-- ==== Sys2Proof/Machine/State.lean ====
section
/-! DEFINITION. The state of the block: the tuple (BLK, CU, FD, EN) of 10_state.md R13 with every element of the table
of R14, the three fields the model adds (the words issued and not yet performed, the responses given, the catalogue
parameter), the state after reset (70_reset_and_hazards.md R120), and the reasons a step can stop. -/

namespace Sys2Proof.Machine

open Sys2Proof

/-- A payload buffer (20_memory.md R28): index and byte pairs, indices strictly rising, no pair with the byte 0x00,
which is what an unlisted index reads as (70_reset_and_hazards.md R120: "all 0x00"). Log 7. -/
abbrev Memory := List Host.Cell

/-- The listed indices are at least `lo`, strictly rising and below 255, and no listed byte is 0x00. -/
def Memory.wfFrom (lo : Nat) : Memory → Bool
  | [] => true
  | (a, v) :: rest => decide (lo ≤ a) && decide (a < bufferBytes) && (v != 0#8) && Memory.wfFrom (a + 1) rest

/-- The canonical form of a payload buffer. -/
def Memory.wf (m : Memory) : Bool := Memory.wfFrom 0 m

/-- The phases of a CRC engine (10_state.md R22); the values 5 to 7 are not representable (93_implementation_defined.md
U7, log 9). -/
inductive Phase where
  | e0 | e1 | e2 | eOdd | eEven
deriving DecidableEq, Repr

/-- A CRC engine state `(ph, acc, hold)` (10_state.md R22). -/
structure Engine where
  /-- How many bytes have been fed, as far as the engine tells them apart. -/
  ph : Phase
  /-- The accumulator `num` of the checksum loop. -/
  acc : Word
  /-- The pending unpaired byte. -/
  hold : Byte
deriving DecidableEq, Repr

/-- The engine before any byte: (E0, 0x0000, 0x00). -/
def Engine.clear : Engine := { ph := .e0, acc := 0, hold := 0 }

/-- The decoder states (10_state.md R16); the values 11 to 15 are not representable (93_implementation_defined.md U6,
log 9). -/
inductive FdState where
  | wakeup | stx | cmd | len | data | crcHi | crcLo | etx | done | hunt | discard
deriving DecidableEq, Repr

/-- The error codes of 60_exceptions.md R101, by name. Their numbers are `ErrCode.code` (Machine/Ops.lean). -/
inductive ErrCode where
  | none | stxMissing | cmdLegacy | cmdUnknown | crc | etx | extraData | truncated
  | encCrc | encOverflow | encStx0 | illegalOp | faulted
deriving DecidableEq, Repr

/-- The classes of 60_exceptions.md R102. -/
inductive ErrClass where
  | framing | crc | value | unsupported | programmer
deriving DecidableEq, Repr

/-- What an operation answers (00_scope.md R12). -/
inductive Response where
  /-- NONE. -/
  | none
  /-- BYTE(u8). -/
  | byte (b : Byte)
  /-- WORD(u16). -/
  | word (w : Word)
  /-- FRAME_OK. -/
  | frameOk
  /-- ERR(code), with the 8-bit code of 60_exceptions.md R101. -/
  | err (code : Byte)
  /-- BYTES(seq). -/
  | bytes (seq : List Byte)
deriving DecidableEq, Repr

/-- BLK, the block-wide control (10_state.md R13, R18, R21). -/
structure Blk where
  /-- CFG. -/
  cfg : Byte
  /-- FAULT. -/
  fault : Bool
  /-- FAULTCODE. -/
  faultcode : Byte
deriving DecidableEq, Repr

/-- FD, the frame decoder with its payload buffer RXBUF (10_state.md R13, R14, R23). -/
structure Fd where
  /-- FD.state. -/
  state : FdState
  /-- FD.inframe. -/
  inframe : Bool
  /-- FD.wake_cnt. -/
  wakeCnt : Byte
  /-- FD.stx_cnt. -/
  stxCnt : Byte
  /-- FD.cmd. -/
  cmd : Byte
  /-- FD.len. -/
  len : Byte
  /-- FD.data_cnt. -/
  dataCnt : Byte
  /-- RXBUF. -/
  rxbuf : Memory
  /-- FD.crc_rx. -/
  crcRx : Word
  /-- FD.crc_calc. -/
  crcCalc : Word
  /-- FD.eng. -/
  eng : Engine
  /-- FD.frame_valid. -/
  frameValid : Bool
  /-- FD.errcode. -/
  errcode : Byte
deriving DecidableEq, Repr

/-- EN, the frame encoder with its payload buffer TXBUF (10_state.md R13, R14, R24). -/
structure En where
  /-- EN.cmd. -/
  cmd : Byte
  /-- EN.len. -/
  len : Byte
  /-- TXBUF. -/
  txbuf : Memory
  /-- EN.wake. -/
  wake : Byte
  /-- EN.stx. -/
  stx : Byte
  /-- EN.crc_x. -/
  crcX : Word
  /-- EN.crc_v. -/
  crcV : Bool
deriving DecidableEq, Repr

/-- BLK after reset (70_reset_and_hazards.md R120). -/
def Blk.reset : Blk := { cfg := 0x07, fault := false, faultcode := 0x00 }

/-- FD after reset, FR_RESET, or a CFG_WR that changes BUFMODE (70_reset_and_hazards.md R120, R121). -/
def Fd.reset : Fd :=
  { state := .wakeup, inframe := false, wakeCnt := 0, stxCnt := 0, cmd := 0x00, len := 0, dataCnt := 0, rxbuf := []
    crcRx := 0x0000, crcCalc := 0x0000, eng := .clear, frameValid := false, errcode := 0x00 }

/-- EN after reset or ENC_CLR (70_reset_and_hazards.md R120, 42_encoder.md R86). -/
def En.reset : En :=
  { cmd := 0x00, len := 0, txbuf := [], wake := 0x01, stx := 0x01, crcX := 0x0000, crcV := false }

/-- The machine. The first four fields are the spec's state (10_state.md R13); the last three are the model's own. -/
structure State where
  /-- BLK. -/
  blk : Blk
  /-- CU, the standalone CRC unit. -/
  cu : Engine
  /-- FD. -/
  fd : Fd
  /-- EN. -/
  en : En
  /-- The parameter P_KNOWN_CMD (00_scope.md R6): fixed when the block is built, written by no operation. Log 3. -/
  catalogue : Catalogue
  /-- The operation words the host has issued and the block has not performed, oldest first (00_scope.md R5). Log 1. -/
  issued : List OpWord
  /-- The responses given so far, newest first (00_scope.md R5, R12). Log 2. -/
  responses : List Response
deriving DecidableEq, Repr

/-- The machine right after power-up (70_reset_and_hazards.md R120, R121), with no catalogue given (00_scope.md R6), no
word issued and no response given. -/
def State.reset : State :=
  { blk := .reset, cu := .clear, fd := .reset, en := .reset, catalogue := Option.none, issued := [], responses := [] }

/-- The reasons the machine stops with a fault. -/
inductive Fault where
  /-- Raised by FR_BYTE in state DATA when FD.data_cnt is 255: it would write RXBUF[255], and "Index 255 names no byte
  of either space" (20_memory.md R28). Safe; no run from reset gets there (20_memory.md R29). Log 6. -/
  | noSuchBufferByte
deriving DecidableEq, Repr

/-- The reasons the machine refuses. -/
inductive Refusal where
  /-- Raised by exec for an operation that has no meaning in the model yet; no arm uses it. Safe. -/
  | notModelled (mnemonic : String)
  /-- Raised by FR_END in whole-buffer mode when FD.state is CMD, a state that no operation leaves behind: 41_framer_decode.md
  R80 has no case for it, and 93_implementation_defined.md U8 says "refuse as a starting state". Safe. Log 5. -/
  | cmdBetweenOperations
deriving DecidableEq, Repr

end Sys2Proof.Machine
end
━━━
Task item ▸ Copy each line from the records above that includes the string "payload".

Reply ▸
/-- A payload buffer (20_memory.md R28): index and byte pairs, indices strictly rising, no pair with the byte 0x00,
/-- The canonical form of a payload buffer. -/
/-- FD, the frame decoder with its payload buffer RXBUF (10_state.md R13, R14, R23). -/
/-- EN, the frame encoder with its payload buffer TXBUF (10_state.md R13, R14, R24). -/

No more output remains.